In 1408 the castle passed into the hands of Viktorin of Bouzov. In 1499 the Haugwitz family started the construction of a palace on the eastern side and connected the northern and southern dwelling building. In the first half of the 15th century it was converted into a Hussite stronghold, serving as a prison for captured Swedes during the Thirty Years' War. In the second half of the 16th century the castle burned out and remained uninhabited.

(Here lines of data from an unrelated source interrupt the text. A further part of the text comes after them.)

/-! ### The address register and memory -/

/-- R210 to R212: LD I, nnn; ADD I, Vx, which wraps at 16 bits and sets no flag; LD F, Vx, which
takes `FontDigitRange` above 0xF. All but I and PC is the same. -/
def Obligations.SettingTheAddressRegister : Prop :=
  ∀ (s : State) (nnn : Addr) (x : RegIdx),
    (∃ t, exec (.ldI nnn) s = .next t ∧ t.i.toNat = nnn.toNat ∧ t.pc = s.pc + 2 ∧
      SameBut s { t with i := s.i } []) ∧
    (∃ t, exec (.addIVx x) s = .next t ∧ t.i.toNat = (s.i.toNat + (s.getV x).toNat) % 65536 ∧
      t.pc = s.pc + 2 ∧ SameBut s { t with i := s.i } []) ∧
    ((s.getV x).toNat ≤ 0xF → ∃ t, exec (.ldFVx x) s = .next t ∧
      t.i.toNat = (s.cfg.fontBase + 5 * (s.getV x).toNat) % 65536 ∧ t.pc = s.pc + 2 ∧
      SameBut s { t with i := s.i } []) ∧
    (0xF < (s.getV x).toNat →
      Raises (exec (.ldFVx x) s) s (.fontDigitRange s.pc (s.getV x)))

/-- LD B, Vx (R213): in range it completes, with the hundreds, tens and units at I, I+1 and I+2, and
all else but PC the same, I too; out of range it takes `MemoryBounds` at the first address of
the access above 0xFFF (R53; for I = 0xFFFE, assumption 8), and writes nothing. The premise on memory
is part of the invariant. -/
def Obligations.BcdStoresThreeDigits : Prop :=
  ∀ (s : State) (x : RegIdx), Memory.wf s.mem = true →
    (s.i.toNat + 2 ≤ 0xFFF → ∃ t, exec (.ldBVx x) s = .next t ∧
      (readMem t.mem s.i.toNat).toNat = (s.getV x).toNat / 100 ∧
      (readMem t.mem (s.i.toNat + 1)).toNat = (s.getV x).toNat / 10 % 10 ∧
      (readMem t.mem (s.i.toNat + 2)).toNat = (s.getV x).toNat % 10 ∧
      SameMemOutside s t s.i.toNat 3 ∧ t.pc = s.pc + 2 ∧ SameBut s { t with mem := s.mem } []) ∧
    (0xFFF < s.i.toNat + 2 →
      Raises (exec (.ldBVx x) s) s
        (.memoryBounds s.pc (if s.i.toNat ≤ 0xFFF then 0x1000 else s.i)))

/-- R214: LD [I], Vx in range completes, with V0 to Vx at the bytes from I and all else but PC the
same, I too; out of range it takes `MemoryBounds` at the first address above 0xFFF and writes
nothing. The premise on memory is part of the invariant. -/
def Obligations.BlockStoreRegisters : Prop :=
  ∀ (s : State) (x : RegIdx), Memory.wf s.mem = true →
    (s.i.toNat + x.toNat ≤ 0xFFF → ∃ t, exec (.ldMemVx x) s = .next t ∧
      (∀ r : RegIdx, r.toNat ≤ x.toNat → readMem t.mem (s.i.toNat + r.toNat) = s.getV r) ∧
      SameMemOutside s t s.i.toNat (x.toNat + 1) ∧ t.pc = s.pc + 2 ∧
      SameBut s { t with mem := s.mem } []) ∧
    (0xFFF < s.i.toNat + x.toNat →
      Raises (exec (.ldMemVx x) s) s
        (.memoryBounds s.pc (if s.i.toNat ≤ 0xFFF then 0x1000 else s.i)))

/-- R215: LD Vx, [I] in range completes, with V0 to Vx from the bytes at I, the registers above x and
all else but PC the same, I too; out of range it takes `MemoryBounds` at the first address above
0xFFF and writes no register. -/
def Obligations.BlockLoadRegisters : Prop :=
  ∀ (s : State) (x : RegIdx),
    (s.i.toNat + x.toNat ≤ 0xFFF → ∃ t, exec (.ldVxMem x) s = .next t ∧
      (∀ r : RegIdx, r.toNat ≤ x.toNat → t.getV r = readMem s.mem (s.i.toNat + r.toNat)) ∧
      (∀ r : RegIdx, x.toNat < r.toNat → t.getV r = s.getV r) ∧ t.pc = s.pc + 2 ∧
      SameBut s { t with v := s.v } []) ∧
    (0xFFF < s.i.toNat + x.toNat →
      Raises (exec (.ldVxMem x) s) s
        (.memoryBounds s.pc (if s.i.toNat ≤ 0xFFF then 0x1000 else s.i)))

/-- The block store and load round trip (R214, R215): loading registers 0..X, from any state with
the same I and memory, gives back the register values that were stored, for every X. -/
def Obligations.BlockRoundTrip : Prop :=
  ∀ (s t u : State) (x : RegIdx), Memory.wf s.mem = true → s.status = .running →
    exec (.ldMemVx x) s = .next t → t.status = .running → u.mem = t.mem → u.i = t.i →
    ∃ w, exec (.ldVxMem x) u = .next w ∧
      (∀ r : RegIdx, r.toNat ≤ x.toNat → w.getV r = s.getV r) ∧
      (∀ r : RegIdx, x.toNat < r.toNat → w.getV r = u.getV r)

/-- A word is its two bytes, the one at the lower address more significant, for every memory
(R51, R52); and a word written is the word read. -/
def Obligations.MemoryIsBigEndian : Prop :=
  (∀ (m : Memory) (a : Nat),
    (readWord m a).toNat = 256 * (readMem m a).toNat + (readMem m (a + 1)).toNat) ∧
  ∀ (m : Memory) (a : Nat) (w : Word), Memory.wf m = true → a + 2 ≤ 4096 →
    readWord (writeWord m a w) a = w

About a hundred years later, the reconstruction of the castle began again with the remodeling of the southern wing. At that time the castle had already lost its defensive function and became an utterly dwelling object. With the arrival of the Teutonic Order, during the 18th century the castle also lost this function. Only the building in the outer settlement remained inhabited, and by the end of the 19th century the ruin of the castle became a tourist goal.

===Habsburgs period===
The castle gained today's appearance after massive Neo-Gothic reconstruction between 1895 and 1910. The Grand Master of the Order of the Teutonic Knights from 1894 to 1923, Archduke Eugen of Austria, decided to rebuild it in the Romantic, predominantly Neo-Gothic style, according to the plans of the prominent architects of its time Georg von Hauberrisser (1841–1922) of the Munich Polytechnic University; he was the author of Munich and Saarbrücken's town halls, and also very influential as builder of churches like the St. Paul's church in Munich. The alterations were carried out with the intention of making part of the castle open to the public. Bouzov was fitted with modern furnishings and equipment, including running water and central heating. The order was abolished in 1939 and the castle was confiscated by the fascists, occupied and looted by the Nazis during World War II. The castle was acquired by the Chief of the Gestapo R. Himmler, who forced the Strahov Monastery to sell it to him for one million crowns, as a present to A. Hitler. After 1989 the Order of Teutonic Knights expressed an interest in the castle, but their request to have it returned to them has so far been rejected.

==Description==
An eight-storey watchtower, 58 m high, dominates the complex. The buildings are grouped around it in the form of a horseshoe, and the castle is enhanced by a number of towers, and among other things, bastions, battlements, oriel windows and loopholes. The two long bridges, ending with a short drawbridge, span the deep dry moat around the castle. The knights' hall, armoury, which is in one of the few original rooms with preserved Gothic vaulting, bedrooms of the knights and a neo-Gothic chapel with its Gothic altar and tombs occupy the central part of the castle. The valuable furniture comes from the private collection of Eugen von Habsburg and the collection of the Order of the Teutonic Knights.

Since 1999, the castle has been protected as a national cultural monument.

==In popular culture==
The castle has been used in a number of film productions lately, including Arabela, Fantaghirò, and Before the Fall.